= Data extracts =
# # # # # # #
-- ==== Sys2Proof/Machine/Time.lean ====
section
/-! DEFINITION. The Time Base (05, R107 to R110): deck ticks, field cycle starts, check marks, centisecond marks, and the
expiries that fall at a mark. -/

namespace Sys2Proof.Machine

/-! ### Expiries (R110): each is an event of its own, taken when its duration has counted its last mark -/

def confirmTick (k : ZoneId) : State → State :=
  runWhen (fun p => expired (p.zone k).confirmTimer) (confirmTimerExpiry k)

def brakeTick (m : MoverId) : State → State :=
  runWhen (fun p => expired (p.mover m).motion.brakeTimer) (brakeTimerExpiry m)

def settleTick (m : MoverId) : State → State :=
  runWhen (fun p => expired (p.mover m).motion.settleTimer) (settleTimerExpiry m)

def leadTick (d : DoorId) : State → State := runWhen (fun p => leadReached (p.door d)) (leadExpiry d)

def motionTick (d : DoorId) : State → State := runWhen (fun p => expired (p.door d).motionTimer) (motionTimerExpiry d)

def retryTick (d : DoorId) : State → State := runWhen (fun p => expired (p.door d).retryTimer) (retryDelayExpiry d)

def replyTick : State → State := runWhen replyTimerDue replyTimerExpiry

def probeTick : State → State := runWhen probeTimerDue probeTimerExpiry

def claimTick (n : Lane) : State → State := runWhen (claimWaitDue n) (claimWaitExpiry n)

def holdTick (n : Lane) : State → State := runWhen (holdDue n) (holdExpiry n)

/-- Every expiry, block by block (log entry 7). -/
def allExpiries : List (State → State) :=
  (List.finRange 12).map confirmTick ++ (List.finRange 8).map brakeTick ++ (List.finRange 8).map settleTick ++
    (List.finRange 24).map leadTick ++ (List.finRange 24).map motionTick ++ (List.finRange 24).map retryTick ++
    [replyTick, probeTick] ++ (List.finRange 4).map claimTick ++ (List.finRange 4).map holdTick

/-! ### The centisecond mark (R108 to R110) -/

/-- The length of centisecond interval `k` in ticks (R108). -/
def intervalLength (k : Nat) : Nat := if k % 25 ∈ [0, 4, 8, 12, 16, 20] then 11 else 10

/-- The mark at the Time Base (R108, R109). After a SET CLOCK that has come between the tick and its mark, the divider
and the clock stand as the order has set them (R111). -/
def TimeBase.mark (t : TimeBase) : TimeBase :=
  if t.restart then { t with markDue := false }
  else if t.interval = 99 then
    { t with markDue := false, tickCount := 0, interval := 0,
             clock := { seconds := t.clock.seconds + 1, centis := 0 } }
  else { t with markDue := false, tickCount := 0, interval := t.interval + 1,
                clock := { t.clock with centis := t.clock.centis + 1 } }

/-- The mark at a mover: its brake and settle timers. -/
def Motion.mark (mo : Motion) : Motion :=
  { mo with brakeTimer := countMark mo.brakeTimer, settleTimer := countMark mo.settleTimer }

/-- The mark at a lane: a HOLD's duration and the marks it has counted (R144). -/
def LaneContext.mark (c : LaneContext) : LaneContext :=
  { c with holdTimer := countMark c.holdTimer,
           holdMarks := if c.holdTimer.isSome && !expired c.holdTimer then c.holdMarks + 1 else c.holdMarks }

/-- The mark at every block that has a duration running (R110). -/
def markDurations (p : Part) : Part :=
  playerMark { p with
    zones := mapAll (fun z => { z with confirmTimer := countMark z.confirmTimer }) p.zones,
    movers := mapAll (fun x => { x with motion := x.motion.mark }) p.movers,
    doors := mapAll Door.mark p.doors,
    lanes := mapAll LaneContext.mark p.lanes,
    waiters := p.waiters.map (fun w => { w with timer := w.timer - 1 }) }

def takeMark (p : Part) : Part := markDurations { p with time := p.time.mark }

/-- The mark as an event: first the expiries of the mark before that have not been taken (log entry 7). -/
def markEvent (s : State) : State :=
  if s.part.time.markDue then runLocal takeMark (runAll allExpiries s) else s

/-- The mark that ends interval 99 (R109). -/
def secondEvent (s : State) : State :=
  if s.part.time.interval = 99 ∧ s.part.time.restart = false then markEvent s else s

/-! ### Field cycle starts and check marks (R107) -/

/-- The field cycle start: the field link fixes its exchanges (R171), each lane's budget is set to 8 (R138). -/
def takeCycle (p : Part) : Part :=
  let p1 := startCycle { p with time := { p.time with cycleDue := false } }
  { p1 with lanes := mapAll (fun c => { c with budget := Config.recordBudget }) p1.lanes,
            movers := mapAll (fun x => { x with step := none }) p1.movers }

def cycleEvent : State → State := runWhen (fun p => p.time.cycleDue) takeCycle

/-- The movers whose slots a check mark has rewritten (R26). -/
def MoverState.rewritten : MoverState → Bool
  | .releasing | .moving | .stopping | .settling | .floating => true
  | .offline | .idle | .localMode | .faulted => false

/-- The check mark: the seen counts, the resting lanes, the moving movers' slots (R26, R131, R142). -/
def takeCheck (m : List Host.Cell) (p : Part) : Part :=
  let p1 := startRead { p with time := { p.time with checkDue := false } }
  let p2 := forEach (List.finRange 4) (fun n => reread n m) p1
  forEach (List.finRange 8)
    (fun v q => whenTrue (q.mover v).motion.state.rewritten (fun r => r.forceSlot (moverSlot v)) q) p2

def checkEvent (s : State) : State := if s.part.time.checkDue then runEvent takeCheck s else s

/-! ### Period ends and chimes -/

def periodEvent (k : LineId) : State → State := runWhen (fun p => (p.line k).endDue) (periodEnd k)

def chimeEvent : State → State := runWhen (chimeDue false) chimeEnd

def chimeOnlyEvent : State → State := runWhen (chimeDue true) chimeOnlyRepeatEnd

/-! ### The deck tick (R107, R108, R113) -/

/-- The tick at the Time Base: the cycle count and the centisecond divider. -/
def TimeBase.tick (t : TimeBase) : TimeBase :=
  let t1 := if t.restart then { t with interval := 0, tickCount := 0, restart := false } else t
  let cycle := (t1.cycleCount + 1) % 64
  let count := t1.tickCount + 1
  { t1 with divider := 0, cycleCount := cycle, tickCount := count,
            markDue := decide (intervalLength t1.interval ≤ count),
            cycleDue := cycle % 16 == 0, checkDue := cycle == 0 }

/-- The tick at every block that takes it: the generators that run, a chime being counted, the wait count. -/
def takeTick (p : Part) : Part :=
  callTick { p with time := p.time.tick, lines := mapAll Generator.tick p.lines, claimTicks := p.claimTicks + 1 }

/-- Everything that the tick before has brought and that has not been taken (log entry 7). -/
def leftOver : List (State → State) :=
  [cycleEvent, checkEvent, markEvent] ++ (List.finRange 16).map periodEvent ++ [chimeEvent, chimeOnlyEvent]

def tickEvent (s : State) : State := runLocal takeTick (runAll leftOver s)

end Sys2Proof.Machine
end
# # # # # # #
= Required action =
Find the word "expired" in the data and copy out each line where it turns up.

= Result of the task =
  runWhen (fun p => expired (p.zone k).confirmTimer) (confirmTimerExpiry k)
  runWhen (fun p => expired (p.mover m).motion.brakeTimer) (brakeTimerExpiry m)
  runWhen (fun p => expired (p.mover m).motion.settleTimer) (settleTimerExpiry m)
def motionTick (d : DoorId) : State → State := runWhen (fun p => expired (p.door d).motionTimer) (motionTimerExpiry d)
def retryTick (d : DoorId) : State → State := runWhen (fun p => expired (p.door d).retryTimer) (retryDelayExpiry d)
           holdMarks := if c.holdTimer.isSome && !expired c.holdTimer then c.holdMarks + 1 else c.holdMarks }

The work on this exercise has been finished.